Breaking the silence represents many challenges, and the women who shared their stories were brave, López Reyes said.

“We’re like the loom,” she said. “We weaved our lives and stories like the fabric we hold in our hands.” 

The podcast features stories from people of different ages: girls who at 13 are forced into marriage, women who have had to return to their community and ask for forgiveness despite having been abused and abandoned by their husbands, and grandmothers struggling to understand that a new generation wants to live differently.

“I know it's an emotional and sad podcast, but it also gives you hope,” López Reyes said. “It makes you reflect and question violent traditions.”


Behind the Microphone

 

After being selected for Spotify’s podcast program, López Reyes got support from Spotify and the Mexican production company Oronda Studio. For six months, she learned script writing, editing and production. Then she worked with Oronda Studio for three months to create a pre-production road map, said Manuela Walfenzao, co-founder of Oronda Studio and one of the producers on the podcast.

Interviews were recorded in the community of San Martín Itunyoso, in the interviewees' homes, and in a local shelter that provided its spaces for some recordings.

Getting the interviews was not difficult, but working in Spanish and in Triqui was, Walfenzao said. First, they found a man who had worked as a translator between the two languages. But they hesitated because he was a man, and the stories were of violence perpetrated by men against women in a very small town.

Instead, the team chose to work with Nayeli’s sister Gabriela Reyes, who is fluent in both languages and has studied Indigenous rights. The interviewees could choose whether to tell their story in Spanish or Triqui, and Gabriela would translate the interviews at Oronda’s studios in Mexico City.

Gabriela would read the transcript of an interview in Spanish and translate it out loud into Triqui because the language is oral and not written, Walfenzao explained. From Triqui, she would translate into written Spanish first, and then read it out loud.

Then, the audio post-producer would connect the translations one sentence at a time, Walfenzao explained.

“It was tough,” she told LJR. “The system was a little wild.”


Community Reaction

 

San Martín Itunyoso is in a corner of western Oaxaca with poor phone and internet service. So the producers of the podcast held listening sessions in the community, inviting family members and friends of the interviewees.

five women in an award ceremony

The podcast won the Gabo Award for audio at this year’s Gabo journalism festival in Bogotá. (Photo: Secretary Office of Culture of Bogota).

“Most people in the community didn’t know what Spotify was," López Reyes said.

Reactions were generally positive, she said. But she also received intimidating messages directed at her and her family on Facebook, especially after the Mexican magazine Quién put her on a list of “31 Women We Love,” she said.

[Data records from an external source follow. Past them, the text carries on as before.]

/-- R369, R372 to R376, R387 to R391, R393, R395: live reads hold a group and XSNAP latches all; a rate, a step, an enable and an
adjustment change their domain alone; pulse outputs arm, pulse and disarm; captures and stamps queue and are read oldest first; the
keeper numbers its messages and takes trapped frames in order. The limit of the rate is the model's reading of R372 (log 100). -/
def Obligations.TimeDomainsPulsesAndCaptures : Prop :=
  ∀ s : State,
    (∀ r : Req, s.dev.reach r (R.TIME_FRC 0) = true → Completes (.timeFrc0Read r) s fun t =>
      t.dev.rdata.toNat = s.dev.time.frc % 2 ^ 32 ∧ t.dev.heldAs r (R.TIME_FRC 1) = s.dev.time.frc / 2 ^ 32 % 2 ^ 32 ∧
      t.dev.heldAs r (R.TIME_FRC 2) = s.dev.time.frc / 2 ^ 64 % 2 ^ 32 ∧ SameBut [] s t) ∧
    (∀ (r : Req) (k : Nat), k < 8 → s.dev.reach r (R.TD_S_LO k) = true → Completes (.tdSLoRead r k) s fun t =>
      t.dev.rdata.toNat = (s.dev.dom k).t / 2 ^ 64 / 10 ^ 9 % 2 ^ 32 ∧
      t.dev.heldAs r (R.TD_S_HI k) = (s.dev.dom k).t / 2 ^ 64 / 10 ^ 9 / 2 ^ 32 % 2 ^ 32 ∧
      t.dev.heldAs r (R.TD_NS k) = (s.dev.dom k).t / 2 ^ 64 % 10 ^ 9 ∧ t.dev.heldAs r (R.TD_FRAC k) = (s.dev.dom k).t / 2 ^ 48 % 65536 ∧
      SameBut [] s t) ∧
    (∀ r : Req, Accepts s r R.TIME_CTRL → Completes (.xsnap r) s fun t =>
      (∀ i < 3, t.dev.rd (R.TIME_XS_FRC i) = s.dev.time.frc / 2 ^ (32 * i) % 2 ^ 32) ∧
      (∀ k < 8, t.dev.rd (R.TD_XS_NS k) = (s.dev.dom k).t / 2 ^ 64 % 10 ^ 9 ∧
        t.dev.rd (R.TD_XS_S_LO k) = (s.dev.dom k).t / 2 ^ 64 / 10 ^ 9 % 2 ^ 32) ∧
      t.dev.bit 0x10014 8 = true ∧ t.dev.time = s.dev.time ∧ t.bench = s.bench ∧ t.vault = s.vault) ∧
    (∀ (r : Req) (k v : Nat), k < 8 → Accepts s r (R.TD_RATE_HI k) →
      (s.dev.steered k = true → Completes (.tdRateHiWrite r k v) s fun t => t.dev.time = s.dev.time ∧
        SameBut (C.PAIR_TIME_WR_REFUSED.touches ++ C.PAIR_JRNL_OVF.touches) s t) ∧
      (∀ rate : Int, s.dev.steered k = false → rate = sgn 48 (v % 65536 * 2 ^ 32 + s.dev.rd (R.TD_RATE_LO k)) →
        Completes (.tdRateHiWrite r k v) s fun t =>
          (t.dev.dom k).rate = clampInt (-rateMax) rateMax rate ∧ (t.dev.dom k).t = (s.dev.dom k).t ∧
          (t.dev.dom k).rem = (s.dev.dom k).rem ∧ t.dev.bit (R.TD_STAT k) 31 = false ∧
          (rateMax < rate.natAbs → t.dev.bit (R.TD_STAT k) 2 = true ∧ t.dev.bit 0x10014 1 = true) ∧
          SameBut ([R.TD_RATE_LO k, R.TD_RATE_HI k, R.TD_STAT k, 0x10014] ++ C.PAIR_JRNL_OVF.touches) s t)) ∧
    (∀ (r : Req) (k v : Nat), k < 8 → Accepts s r (R.TD_ADJ k) → s.dev.steered k = false → Completes (.tdAdjWrite r k v) s fun t =>
      (t.dev.dom k).rem = clampInt (-((2 ^ 31 - 1) * 2 ^ 64)) ((2 ^ 31 - 1) * 2 ^ 64) ((s.dev.dom k).rem + sgn 32 v * 2 ^ 64) ∧
      (t.dev.dom k).t = (s.dev.dom k).t ∧ (t.dev.dom k).rate = (s.dev.dom k).rate ∧
      t.dev.bit (R.TD_STAT k) 1 = ((t.dev.dom k).rem != 0) ∧
      SameBut ([R.TD_ADJ_REM k, R.TD_STAT k] ++ C.PAIR_JRNL_OVF.touches) s t) ∧
    (∀ k < 8, s.dev.time.run = true → s.dev.adjLast k = true → Completes (.adjDone k) s fun t => (t.dev.dom k).rem = 0 ∧
      t.dev.bit 0x10014 2 = true ∧ t.dev.time.frc = (s.dev.time.frc + 0x28000) % 2 ^ 96 ∧ t.bench = s.bench ∧ t.vault = s.vault) ∧
    (∀ (r : Req) (k : Nat) (rel : Bool), k < 8 → Accepts s r (R.TD_CTRL k) → s.dev.steered k = false →
      (10 ^ 9 ≤ s.dev.fld (R.TD_SET_NS k) 29 0 → Completes (.step r k rel) s fun t => t.dev.bit (R.TD_STAT k) 4 = true ∧
        (t.dev.dom k).t = (s.dev.dom k).t ∧ t.bench = s.bench ∧ t.vault = s.vault) ∧
      (s.dev.fld (R.TD_SET_NS k) 29 0 < 10 ^ 9 → Completes (.step r k rel) s fun t =>
        (t.dev.dom k).t = (if rel then
          domAdd (s.dev.dom k).t ((sgn 64 (s.dev.rd64 (R.TD_SET_S_LO k)) * 10 ^ 9 + s.dev.fld (R.TD_SET_NS k) 29 0) * 2 ^ 64)
          else domAdd ((s.dev.rd64 (R.TD_SET_S_LO k) * 10 ^ 9 + s.dev.fld (R.TD_SET_NS k) 29 0) * 2 ^ 64) 0) ∧
        (t.dev.dom k).rem = 0 ∧ t.dev.bit (R.TD_STAT k) 31 = false ∧ t.dev.bit 0x10014 0 = true ∧ t.bench = s.bench ∧
        t.vault = s.vault)) ∧
    (∀ (r : Req) (k v : Nat), k < 8 → Accepts s r (R.TD_CTRL k) → v.testBit 30 = false → Completes (.tdEnWrite r k v) s fun t =>
      t.dev.domOn k = v.testBit 31 ∧ (t.dev.dom k).t = (s.dev.dom k).t ∧ (t.dev.dom k).rate = (s.dev.dom k).rate ∧
      (k = 0 → v.testBit 31 ≠ s.dev.domOn 0 → t.dev.bit R.TURN_STAT 0 = v.testBit 31 ∧ t.dev.bit 0x1014 3 = true) ∧
      t.bench = s.bench ∧ t.vault = s.vault) ∧
    (∀ (r : Req) (k v : Nat), k < 8 → Accepts s r (R.TOUT_CFG k) →
      (bitsOf v 29 28 = 0 → Completes (.toutArm r k v) s fun t => t.dev.toutMode k = 0 ∧ t.dev.bit (R.TOUT_STAT k) 31 = false ∧
        SameBut ([R.TOUT_CFG k, R.TOUT_STAT k] ++ C.PAIR_JRNL_OVF.touches) s t) ∧
      (bitsOf v 29 28 ≠ 0 → s.dev.toutOk k (bitsOf v 29 28) = false → Completes (.toutArm r k v) s fun t => t.dev.toutMode k = 0 ∧
        t.dev.bit (R.TOUT_STAT k) 30 = true ∧ SameBut ([R.TOUT_CFG k, R.TOUT_STAT k] ++ C.PAIR_JRNL_OVF.touches) s t) ∧
      (bitsOf v 29 28 ≠ 0 → s.dev.toutOk k (bitsOf v 29 28) = true → Completes (.toutArm r k v) s fun t =>
        t.dev.toutMode k = bitsOf v 29 28 ∧ t.dev.bit (R.TOUT_STAT k) 31 = true ∧
        (bitsOf v 29 28 = 1 → t.dev.toutNext k = s.dev.toutStart k + 1) ∧
        (bitsOf v 29 28 = 2 → t.dev.toutNext k = t.dev.toutFirst k + 1) ∧
        SameBut ([R.TOUT_CFG k, R.TOUT_STAT k] ++ C.PAIR_JRNL_OVF.touches) s t)) ∧
    (∀ k < 8, s.dev.toutNext k ≠ 0 → s.dev.domOn (s.dev.fld (R.TOUT_CFG k) 26 24) = true → s.dev.toutGated k = false →
      s.dev.time.run = true → s.dev.toutNext k ≤ s.dev.domNow (s.dev.fld (R.TOUT_CFG k) 26 24) + 1 →
      (s.dev.toutMode k = 1 → Completes (.toutPulse k) s fun t => t.dev.toutMode k = 0 ∧ t.dev.toutNext k = 0 ∧
        smGet (fun _ => 0) t.dev.time.toutEnd k = s.dev.time.frc + s.dev.rd (R.TOUT_WIDTH k) * 2 ^ 16 ∧
        t.dev.out.length = s.dev.out.length + 1 ∧ SameBut [R.TOUT_CFG k, R.TOUT_STAT k] s t) ∧
      (s.dev.toutMode k = 2 → Completes (.toutPulse k) s fun t => t.dev.toutMode k = 2 ∧
        t.dev.toutNext k = s.dev.toutNext k + s.dev.rd (R.TOUT_PERIOD k) ∧ t.dev.out.length = s.dev.out.length + 1 ∧ SameBut [] s t)) ∧
    (∀ (i sub : Nat) (rise : Bool), i < 8 → s.dev.bit (R.TCAP_CFG i) 31 = true → s.dev.time.run = true →
      (s.dev.fld (R.TCAP_CFG i) 17 16).testBit (if rise then 0 else 1) = true →
      (smGet (fun _ => 0) s.dev.time.lastCap i = 0 → s.dev.time.tcap.length < 64 →
        (∀ j < 8, smGet (fun _ => 0) s.dev.time.lastCap j ≤ s.dev.time.frc) → Completes (.tcapEdge i rise sub) s fun t =>
        t.dev.time.tcap = s.dev.time.tcap ++ [(2 ^ 31 + i * 2 ^ 24 + (if rise then 2 ^ 16 else 0) + s.dev.fld (R.TCAP_CFG i) 2 0) ::
          (rawWords (s.dev.stampAt sub) ++ domWords (s.dev.domAt (s.dev.fld (R.TCAP_CFG i) 2 0) (s.dev.stampAt sub)))] ∧
        t.dev.rd R.TCAP_FIFO = s.dev.time.tcap.length + 1 ∧ t.dev.bit 0x10014 4 = true ∧ SameBut [R.TCAP_FIFO, 0x10014] s t) ∧
      (64 ≤ s.dev.time.tcap.length → Completes (.tcapEdge i rise sub) s fun t => t.dev.time = s.dev.time ∧
        SameBut C.TIME_TCAP_OVF.touches s t)) ∧
    (∀ r : Req, s.dev.reach r (R.TCAP_E 0) = true →
      (s.dev.time.tcap = [] → Completes (.tcapPop r) s fun t => t.dev.rdata = 0 ∧ SameBut [] s t) ∧
      (∀ e rest, s.dev.time.tcap = e :: rest → Completes (.tcapPop r) s fun t => t.dev.time.tcap = rest ∧
        t.dev.rdata = BitVec.ofNat 64 (e.getD 0 0) ∧ (∀ w < 7, t.dev.rd (R.TCAP_E (w + 1)) = e.getD (w + 1) 0 % 2 ^ 32) ∧
        t.bench = s.bench ∧ t.vault = s.vault)) ∧
    (∀ r : Req, s.dev.reach r (R.TSF_E 0) = true →
      (s.dev.time.tsf = [] → Completes (.tsfPop r) s fun t => t.dev.rdata = 0 ∧ SameBut [] s t) ∧
      (∀ e rest, s.dev.time.tsf = e :: rest → Completes (.tsfPop r) s fun t => t.dev.time.tsf = rest ∧
        t.dev.rdata = BitVec.ofNat 64 (e.getD 0 0) ∧ (∀ w < 3, t.dev.rd (R.TSF_E (w + 1)) = e.getD (w + 1) 0 % 2 ^ 32) ∧
        t.bench = s.bench ∧ t.vault = s.vault)) ∧
    (∀ d < 8, s.dev.pwr.keeper = true →
      (s.dev.keepRole d = 1 → s.dev.passed (s.dev.keeper d).since (s.dev.keepNs d) = true → Completes (.keepSyncInterval d) s fun t =>
        (t.dev.keeper d).seqSync = ((s.dev.keeper d).seqSync + 1) % 65536 ∧
        (t.dev.keeper d).seqAnn = ((s.dev.keeper d).seqAnn + 1) % 65536 ∧ t.bench = s.bench ∧ t.vault = s.vault) ∧
      (s.dev.keepRole d = 2 → s.dev.passed (s.dev.keeper d).since (4 * s.dev.keepNs d) = true → Completes (.keepLost d) s fun t => t.dev.bit (R.KEEP_STAT d) 31 = true ∧ t.dev.bit 0x10014 7 = true ∧
        SameBut [R.KEEP_STAT d, 0x10014] s t)) ∧
    (∀ p bs stamp rest, s.dev.time.keepQ = (p, bs, stamp) :: rest →
      Completes .keepFrameRx s (fun t => (∃ more, t.dev.time.keepQ = rest ++ more ∧ (s.dev.loopMac p = false → more = [])) ∧ t.bench = s.bench ∧ t.vault = s.vault) ∧
      (s.dev.ptpDomain (beAt bs (etherOff bs + 2 + 4) 1) = none → Completes .keepFrameRx s fun t =>
        SameBut C.TIME_KEEP_DROP.touches s t)) ∧
    (∀ span : Nat, s.dev.pwr.phase = .active → s.dev.domOn 0 = false → Completes (.slpRatioMeasure span) s fun t =>
      t.dev.rd R.TIME_SLP_RATIO = span / 2 ^ 20 % 2 ^ 32 ∧ t.dev.bit R.TIME_STAT 1 = true ∧
      SameBut [R.TIME_SLP_RATIO, R.TIME_STAT] s t)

“They said I had exposed the community, that what I said in the podcast was a lie,” she said. “There was some backlash in that regard, but most were fake or anonymous accounts.”

After the podcast came out, other Mexican Indigenous women have wanted to share their stories to make a change in their communities. López Reyes said she wants to make a second season of Guii Chanaa/Mujeres Valientes and continue advocating for her community’s rights

“I will continue working with women and telling their stories,” López Reyes said. “I'm not a journalist, but this podcast has turned me into a researcher, and I’m just getting started.”